* [Task objective] Please restate the data word for word.

[Stored data entries]
-- ==== Sys2Proof/Machine/Operands.lean ====
section
/-! DEFINITION. The operands of a command against the build (30_encoding.md R78), and the response words (R81). -/

namespace Sys2Proof.Machine

/-- The parameters of channel ch, if the build has it: "a channel number ch ≥ NCH is a legal encoding that names no channel" (R78). -/
def State.channel? (s : State) (ch : BitVec 4) : Option Channel := s.build.chans[ch.toNat]?

/-- The channel, if the build has it and it is enabled (R144). -/
def State.enabled? (s : State) (ch : BitVec 4) : Option Channel := (s.channel? ch).filter Channel.en

/-- rc = min(raw, RAW_MAX) (R141). -/
def clampRaw (p : Params) (raw : BitVec 16) : Nat := min raw.toNat p.rawMax

/-- The denoiser response DR (R81): ch in 15:12, rep in 8, step in 4:0, and 0 elsewhere. -/
def drWord (ch : BitVec 4) (rep : Bool) (step : BitVec 5) : Word :=
  place ch 12 ||| place (BitVec.ofBool rep) 8 ||| place step 0

/-- The status word SR (R81): mc in 31:16, idx in 15:4, mute in 1, key in 0, and 0 elsewhere. -/
def srWord (mc : BitVec 16) (idx : BitVec 12) (mute key : Bool) : Word :=
  place mc 16 ||| place idx 4 ||| place (BitVec.ofBool mute) 1 ||| place (BitVec.ofBool key) 0

/-- The channel word CR (R81): ch in 31:28, en in 24, ls in 20:16, f in 15:0, and 0 elsewhere. -/
def crWord (ch : BitVec 4) (en : Bool) (ls : BitVec 5) (f : BitVec 16) : Word :=
  place ch 28 ||| place (BitVec.ofBool en) 24 ||| place ls 16 ||| place f 0

end Sys2Proof.Machine
end

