/-- Settles O51: POLL_TICK is an update of the channel both states name; READ_CHANNEL reads the same word in both. -/
theorem denoiserIgnoresMixer : Obligations.DenoiserIgnoresMixer := by
  intro i s u hi h
  have alike : ∃ s' u', exec i s = .next s' ∧ exec i u = .next u' ∧ DenoiserAlike s u s' u' := by
    obtain ⟨ch, raw, rfl⟩ | ⟨raw, rfl⟩ | ⟨ch, rfl⟩ := hi
    · exact ⟨_, _, exec_denoiseUpdate ch raw s, exec_denoiseUpdate ch raw u, h.updateChannel ch raw⟩
    · refine ⟨_, _, exec_pollTick raw s, exec_pollTick raw u, ?_⟩
      rw [h.rr_eq]
      exact (h.withRr h.nextRr_eq).updateChannel s.rr raw
    · refine ⟨_, _, exec_readChannel ch s, exec_readChannel ch u, ?_⟩
      rw [h.channelWord_eq]
      exact h.finishControl _
  obtain ⟨s', u', hs, hu, e, halike⟩ := alike
  exact ⟨s', u', e, hs, hu, halike⟩

/-! ### The round robin (R27, R145) -/

/-- The ch field of a denoiser response (R81). -/
theorem drWord_ch (ch : BitVec 4) (rep : Bool) (step : BitVec 5) : (drWord ch rep step).extractLsb' 12 4 = ch := by
  refine BitVec.eq_of_getLsbD_eq fun i hi => ?_
  simp only [drWord, place]
  interval_cases i <;> simp

/-- The channel a denoiser response is for: the ch field of DR (R81). -/
def answeredChannel (w : Word) : Nat := (w.extractLsb' 12 4).toNat

/-- A tick answers for the channel RR names, and RR steps round (R145). -/
theorem exec_pollTick_answers (s : State) (raw : BitVec 16) :
    ∃ (t : State) (w : Word), exec (.pollTick raw) s = .next t ∧ t.build = s.build ∧ t.rr.toNat = (s.rr.toNat + 1) % s.build.nch ∧
      t.out = s.out ++ [⟨.control, .respond w, []⟩] ∧ answeredChannel w = s.rr.toNat := by
  obtain ⟨t, h⟩ := exec_next (.pollTick raw) s
  obtain ⟨f, ls, rep, q, rfl⟩ := exec_pollTick_cases h
  exact ⟨_, drWord s.rr rep q, h, rfl, s.nextRr_toNat, rfl, congrArg BitVec.toNat (drWord_ch ..)⟩

/-- Any number of ticks answers for the channels from RR on, in turn round the build's channels, and RR moves on by as many. -/
theorem runPolls_turns (s : State) (raws : List (BitVec 16)) (h : s.rr.toNat < s.build.nch) :
    ∃ words : List Word,
      (runPolls s raws).out = s.out ++ words.map (fun w => ⟨.control, .respond w, []⟩) ∧
      (runPolls s raws).rr.toNat = (s.rr.toNat + raws.length) % s.build.nch ∧
      words.map answeredChannel = (List.range raws.length).map (fun i => (s.rr.toNat + i) % s.build.nch) := by
  induction raws generalizing s with
  | nil => exact ⟨[], by simp, (Nat.mod_eq_of_lt h).symm, rfl⟩
  | cons raw raws ih =>
    obtain ⟨t, w, ht, hbuild, hrr, hout, hw⟩ := exec_pollTick_answers s raw
    have hrun : runPolls s (raw :: raws) = runPolls t raws := by rw [runPolls, ht]; rfl
    have hshift : ∀ i, (t.rr.toNat + i) % t.build.nch = (s.rr.toNat + (i + 1)) % s.build.nch := by
      intro i
      rw [hrr, hbuild, Nat.mod_add_mod, Nat.add_assoc, Nat.add_comm 1 i]
    obtain ⟨words, hws, hend, hturns⟩ := ih t (by rw [hrr, hbuild]; exact Nat.mod_lt _ s.build.one_le_nch)
    refine ⟨w :: words, ?_, ?_, ?_⟩
    · rw [hrun, hws, hout, List.append_assoc]; rfl
    · rw [hrun, hend, hshift]; rfl
    · rw [List.map_cons, hturns, hw, List.length_cons, List.range_succ_eq_map, List.map_cons, List.map_map]
      simp only [hshift, Nat.add_zero, Nat.mod_eq_of_lt h]
      rfl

* [Answer for this exercise]
-- ==== Sys2Proof/Machine/Operands.lean ====
section
/-! DEFINITION. The operands of a command against the build (30_encoding.md R78), and the response words (R81). -/

namespace Sys2Proof.Machine

/-- The parameters of channel ch, if the build has it: "a channel number ch ≥ NCH is a legal encoding that names no channel" (R78). -/
def State.channel? (s : State) (ch : BitVec 4) : Option Channel := s.build.chans[ch.toNat]?

/-- The channel, if the build has it and it is enabled (R144). -/
def State.enabled? (s : State) (ch : BitVec 4) : Option Channel := (s.channel? ch).filter Channel.en

/-- rc = min(raw, RAW_MAX) (R141). -/
def clampRaw (p : Params) (raw : BitVec 16) : Nat := min raw.toNat p.rawMax

/-- The denoiser response DR (R81): ch in 15:12, rep in 8, step in 4:0, and 0 elsewhere. -/
def drWord (ch : BitVec 4) (rep : Bool) (step : BitVec 5) : Word :=
  place ch 12 ||| place (BitVec.ofBool rep) 8 ||| place step 0

/-- The status word SR (R81): mc in 31:16, idx in 15:4, mute in 1, key in 0, and 0 elsewhere. -/
def srWord (mc : BitVec 16) (idx : BitVec 12) (mute key : Bool) : Word :=
  place mc 16 ||| place idx 4 ||| place (BitVec.ofBool mute) 1 ||| place (BitVec.ofBool key) 0

/-- The channel word CR (R81): ch in 31:28, en in 24, ls in 20:16, f in 15:0, and 0 elsewhere. -/
def crWord (ch : BitVec 4) (en : Bool) (ls : BitVec 5) (f : BitVec 16) : Word :=
  place ch 28 ||| place (BitVec.ofBool en) 24 ||| place ls 16 ||| place f 0

end Sys2Proof.Machine
end

/-- Settles O51: POLL_TICK is an update of the channel both states name; READ_CHANNEL reads the same word in both. -/
theorem denoiserIgnoresMixer : Obligations.DenoiserIgnoresMixer := by
  intro i s u hi h
  have alike : ∃ s' u', exec i s = .next s' ∧ exec i u = .next u' ∧ DenoiserAlike s u s' u' := by
    obtain ⟨ch, raw, rfl⟩ | ⟨raw, rfl⟩ | ⟨ch, rfl⟩ := hi
    · exact ⟨_, _, exec_denoiseUpdate ch raw s, exec_denoiseUpdate ch raw u, h.updateChannel ch raw⟩
    · refine ⟨_, _, exec_pollTick raw s, exec_pollTick raw u, ?_⟩
      rw [h.rr_eq]
      exact (h.withRr h.nextRr_eq).updateChannel s.rr raw
    · refine ⟨_, _, exec_readChannel ch s, exec_readChannel ch u, ?_⟩
      rw [h.channelWord_eq]
      exact h.finishControl _
  obtain ⟨s', u', hs, hu, e, halike⟩ := alike
  exact ⟨s', u', e, hs, hu, halike⟩

/-! ### The round robin (R27, R145) -/

/-- The ch field of a denoiser response (R81). -/
theorem drWord_ch (ch : BitVec 4) (rep : Bool) (step : BitVec 5) : (drWord ch rep step).extractLsb' 12 4 = ch := by
  refine BitVec.eq_of_getLsbD_eq fun i hi => ?_
  simp only [drWord, place]
  interval_cases i <;> simp

/-- The channel a denoiser response is for: the ch field of DR (R81). -/
def answeredChannel (w : Word) : Nat := (w.extractLsb' 12 4).toNat

/-- A tick answers for the channel RR names, and RR steps round (R145). -/
theorem exec_pollTick_answers (s : State) (raw : BitVec 16) :
    ∃ (t : State) (w : Word), exec (.pollTick raw) s = .next t ∧ t.build = s.build ∧ t.rr.toNat = (s.rr.toNat + 1) % s.build.nch ∧
      t.out = s.out ++ [⟨.control, .respond w, []⟩] ∧ answeredChannel w = s.rr.toNat := by
  obtain ⟨t, h⟩ := exec_next (.pollTick raw) s
  obtain ⟨f, ls, rep, q, rfl⟩ := exec_pollTick_cases h
  exact ⟨_, drWord s.rr rep q, h, rfl, s.nextRr_toNat, rfl, congrArg BitVec.toNat (drWord_ch ..)⟩

/-- Any number of ticks answers for the channels from RR on, in turn round the build's channels, and RR moves on by as many. -/
theorem runPolls_turns (s : State) (raws : List (BitVec 16)) (h : s.rr.toNat < s.build.nch) :
    ∃ words : List Word,
      (runPolls s raws).out = s.out ++ words.map (fun w => ⟨.control, .respond w, []⟩) ∧
      (runPolls s raws).rr.toNat = (s.rr.toNat + raws.length) % s.build.nch ∧
      words.map answeredChannel = (List.range raws.length).map (fun i => (s.rr.toNat + i) % s.build.nch) := by
  induction raws generalizing s with
  | nil => exact ⟨[], by simp, (Nat.mod_eq_of_lt h).symm, rfl⟩
  | cons raw raws ih =>
    obtain ⟨t, w, ht, hbuild, hrr, hout, hw⟩ := exec_pollTick_answers s raw
    have hrun : runPolls s (raw :: raws) = runPolls t raws := by rw [runPolls, ht]; rfl
    have hshift : ∀ i, (t.rr.toNat + i) % t.build.nch = (s.rr.toNat + (i + 1)) % s.build.nch := by
      intro i
      rw [hrr, hbuild, Nat.mod_add_mod, Nat.add_assoc, Nat.add_comm 1 i]
    obtain ⟨words, hws, hend, hturns⟩ := ih t (by rw [hrr, hbuild]; exact Nat.mod_lt _ s.build.one_le_nch)
    refine ⟨w :: words, ?_, ?_, ?_⟩
    · rw [hrun, hws, hout, List.append_assoc]; rfl
    · rw [hrun, hend, hshift]; rfl
    · rw [List.map_cons, hturns, hw, List.length_cons, List.range_succ_eq_map, List.map_cons, List.map_map]
      simp only [hshift, Nat.add_zero, Nat.mod_eq_of_lt h]
      rfl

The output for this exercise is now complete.